Cette démarche suppose quelques connaissances
en écologie et une réelle capacité de maîtrise des
activités humaines. En effet, l’environnement subira
les agressions « sans révolte » et évoluera en silence vers
son altération. Prendre en compte ses nécessités impose
donc un surcroît de conscience et de contrôle de l’homme
sur lui-même. L’éthique environnementale est donc une
manière de se comporter face à l’environnement qui se
décline pour un individu mais aussi pour une institution
au travers de ses membres. Elle se décline dès lors en un
même schéma de pensée: les choix réalisés par chaque
individu doivent tenir compte de questions essentielles:
que veut-on faire? Que peut-on faire? Et surtout Que
doit-on faire?
L’éthique environnementale et la
recherche
Qu’en est-il alors de l’éthique environnementale
dans le cadre des activités de recherche… Comme bien
d’autres entités, la recherche a été amenée à penser
l’« éthique environnementale » grâce à un courant
d’influence sociale qui a évolué. La prise de conscience
de la société face aux conséquences désastreuses de nos
agissements sur l’environnement et l’humanité a permis
d’aboutir au « principe de précaution ». L’activité
de recherche, de par sa production de déchets et son
caractère expérimental, est donc porteuse d’un risque
accru pour l’environnement. Par ailleurs, en raison de
la connotation le plus souvent positive de son activité,
la recherche permet aussi de créer une dynamique
innovante du changement permettant ainsi d’induire de
nouveaux comportements cognitifs. Ce qui l’éthique
environnementale distingue des autres mouvements
environnementaux, c’est qu’elle ne se contente donc
pas de répondre aux problématiques du développement
durable avec ses trois piliers : social, financier et
écologique. Elle adjoint une dynamique spécifique
novatrice de pensée de l’acte de recherche.

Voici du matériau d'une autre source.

/-- PLANE_LANDING (R354 to R358): the header group of a tile lands, or its next plane, where no cut stops it and the chunks that
hold it have passed through the cistern (R341); the tile's counter advances. Where a member that the collective needs is cut off
before all its chunks have passed the task ends with 0xC4 (R339). -/
def execPlaneLanding (core id tile : Nat) (peers : List (Nat × List Byte)) (s : State) : Host.Outcome State Fault Refusal :=
  .next (
    let c := s.core core
    match Store.find? c.colls id with
    | none => s
    | some k =>
      match k.counters[tile]? with
      | none => s
      | some n =>
        if !c.collMoves k || decide (16 ≤ n) || decide (1 ≤ n ∧ k.cuts.getD tile 15 < n) then s
        else if s.cutOff (c.who core).part k c.group then s.failTask core 0xC4
        else
          let tile' := match Store.find? k.formed tile with
            | some t => Except.ok (s, some t)
            | none => s.formTile core k tile peers
          match tile' with
          | .error e => s.collStop core id e
          | .ok (_, none) => s
          | .ok (s1, some t) =>
            let (off, bs) := planeOf t n
            if !k.tileCame c.group tile off bs then s
            else match s1.collWrite core k.order (32 * tile + n) k.dst (k.doff + 4224 * tile + off) bs with
            | .error e => s.collStop core id e
            | .ok s2 => s2.modCore core (fun c => { c.modColl id (fun k =>
                { k with counters := k.counters.set tile (n + 1), formed := Store.put tile t k.formed }) with lastActive := s.cycle }))

/-- The selector of a tile (R357): the id and the tile; other bits are refused. -/
def tileSelector (v : Word) : Except Stop (Nat × Nat) := do
  need (decide (v.toNat < 2 ^ 12)) 0x02
  .ok (bitsOf v.toNat 3 0, bitsOf v.toNat 11 4)

/-- The counter of a tile, where the collective keeps one (R355). -/
def Core.tileCount (c : Core) (id tile : Nat) : Option Nat := (Store.find? c.colls id).bind (fun k => k.counters[tile]?)

/-- PLWAIT (R357): it joins what the counter shows. -/
def execPlwait (a n : BitVec 5) (s : State) : Host.Outcome State Fault Refusal :=
  finish s (do
    need (wfPlanes n) 0x02
    s.scalars [a.toNat]
    let x ← s.src a.toNat
    let (id, tile) ← tileSelector x.1
    match Store.find? s.cur.colls id, s.cur.tileCount id tile with
    | some k, some c =>
      if n.toNat ≤ c then
        .ok (((s.pop [a.toNat]).joins s.curCore s.curSq (Awaited.ofTile k.order tile c)).retire 2)
      else if k.ended.isSome then .error (.trap 0x27) else .error (.wait .other)
    | _, _ => .error (.trap 0x27))
/-- PLCNT (R357). -/
def execPlcnt (d a : BitVec 5) (s : State) : Host.Outcome State Fault Refusal :=
  finish s (do
    s.scalars [d.toNat, a.toNat]
    let x ← s.src a.toNat
    let (id, tile) ← tileSelector x.1
    match s.cur.tileCount id tile with
    | none => .error (.trap 0x27)
    | some c => .ok (((s.pop [a.toNat]).put d.toNat (BitVec.ofNat 64 c) 0).retire 2))
/-- PLCUT (R357): tile 0xFF is every tile. -/
def execPlcut (a : BitVec 5) (n : BitVec 4) (s : State) : Host.Outcome State Fault Refusal :=
  finish s (do
    s.only [.ctl]
    s.scalars [a.toNat]
    let x ← s.src a.toNat
    let (id, tile) ← tileSelector x.1
    let count := ((Store.find? s.cur.colls id).map (fun k => k.counters.length)).getD 0
    need (if tile = 0xFF then count != 0 else decide (tile < count)) 0x27
    let cut := fun (k : Coll) => { k with cuts := k.cuts.zipIdx.map (fun p =>
      if tile = 0xFF ∨ p.2 = tile then Nat.min p.1 n.toNat else p.1) }
    .ok (((s.pop [a.toNat]).modCur (fun c => c.modColl id cut)).retire 2))

/-- The counter of the louvre tile that a collective of the task landed at a scratchpad offset; of the latest, where
several have (R221). -/
def Core.tileAt (c : Core) (core off : Nat) : Option Nat :=
  let hits := c.colls.filterMap (fun (p : Nat × Coll) =>
    let d := (off : Int) - p.2.scratchAt core
    if p.2.louvre ∧ 0 ≤ d ∧ d % 4224 = 0 then (p.2.counters[(d / 4224).toNat]?).map (fun n => (p.2.order, n)) else none)
  (hits.foldl (fun (a : Option (Nat × Nat)) x => match a with
    | none => some x
    | some y => if y.1 < x.1 then some x else some y) none).map Prod.snd

/-- VPLDEC (R221). -/
def execVpldec (t : BitVec 2) (d : BitVec 6) (a : BitVec 5) (m : BitVec 1) (s : State) : Host.Outcome State Fault Refusal :=
  finish s (do
    s.vector t.toNat [.fp32] [a.toNat]
    let x ← s.src a.toNat
    let v := x.1.toNat
    need (decide (v < 2 ^ 25)) 0x02
    let off := bitsOf v 19 0
    let g := bitsOf v 24 20
    need (off % 128 == 0) 0x43
    need (decide (off + 4224 ≤ s.cur.decl.scratch)) 0x26
    let c := (s.cur.tileAt s.curCore off).getD 0
    need (decide (2 ≤ c)) 0x27
    s.tileFree t.toNat
    let ls : List Loc := (List.range 4224).map (fun i => .win s.curCore (off + i))
    let bs ← s.readNow ls
    let k := c - 1
    let blocks := [tileBlock bs k (2 * g), tileBlock bs k (2 * g + 1)]
    let value := fun (j : Nat) =>
      let b := blocks.getD (j / 32) ⟨0, 0, []⟩
      if b.exp (j % 32) = 0xFF then fp32.defaultNan
      else
        let mp := signedOf 15 (b.elems.getD (j % 32) 0) + (if m = 1 ∧ k < 15 then (2 ^ (14 - k) : Nat) else 0)
        (fp32.round .rne (decide (mp < 0)) mp.natAbs ((b.exp (j % 32) : Int) - 141) false).1
    let r := rowNum t d
    let out := mergeLanes s.cur.vm (lanesOf 32 (s.cur.row r)) ((List.range 64).map value)
    .ok ((((s.saw ls).pop [a.toNat]).putRow r (packLanes 32 out) x.2).retire 2))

Les installations de la recherche biomédicale des
armées telles qu’elles sont en construction ou en
rénovation sur le site de Brétigny-sur-Orge sont
similaires à des sites industriels. Aussi, une démarche
d’éthique s’impose aujourd’hui à l’Institut de recherche
biomédicale des armées (IRBA). L’IRBA a pour
vocation première la protection des individus soumis
à des environnements extrêmes qu’ils soient de nature
physique, biologique, chimique ou radiobiologique.
Par manque de transparence et de communication,
la population peut rapidement ne retenir que les
mots RECHERCHE et ARMÉES. Une confusion
peut s’installer entre agression et protection et peut
conduire la population à penser cette recherche dans une
finalité qui n’est pas la sienne. Il est donc absolument
essentiel que la démarche éthique de l’établissement,
incluant l’éthique environnementale, soit d’autant plus
exemplaire qu’elle doit s’accompagner de transparence.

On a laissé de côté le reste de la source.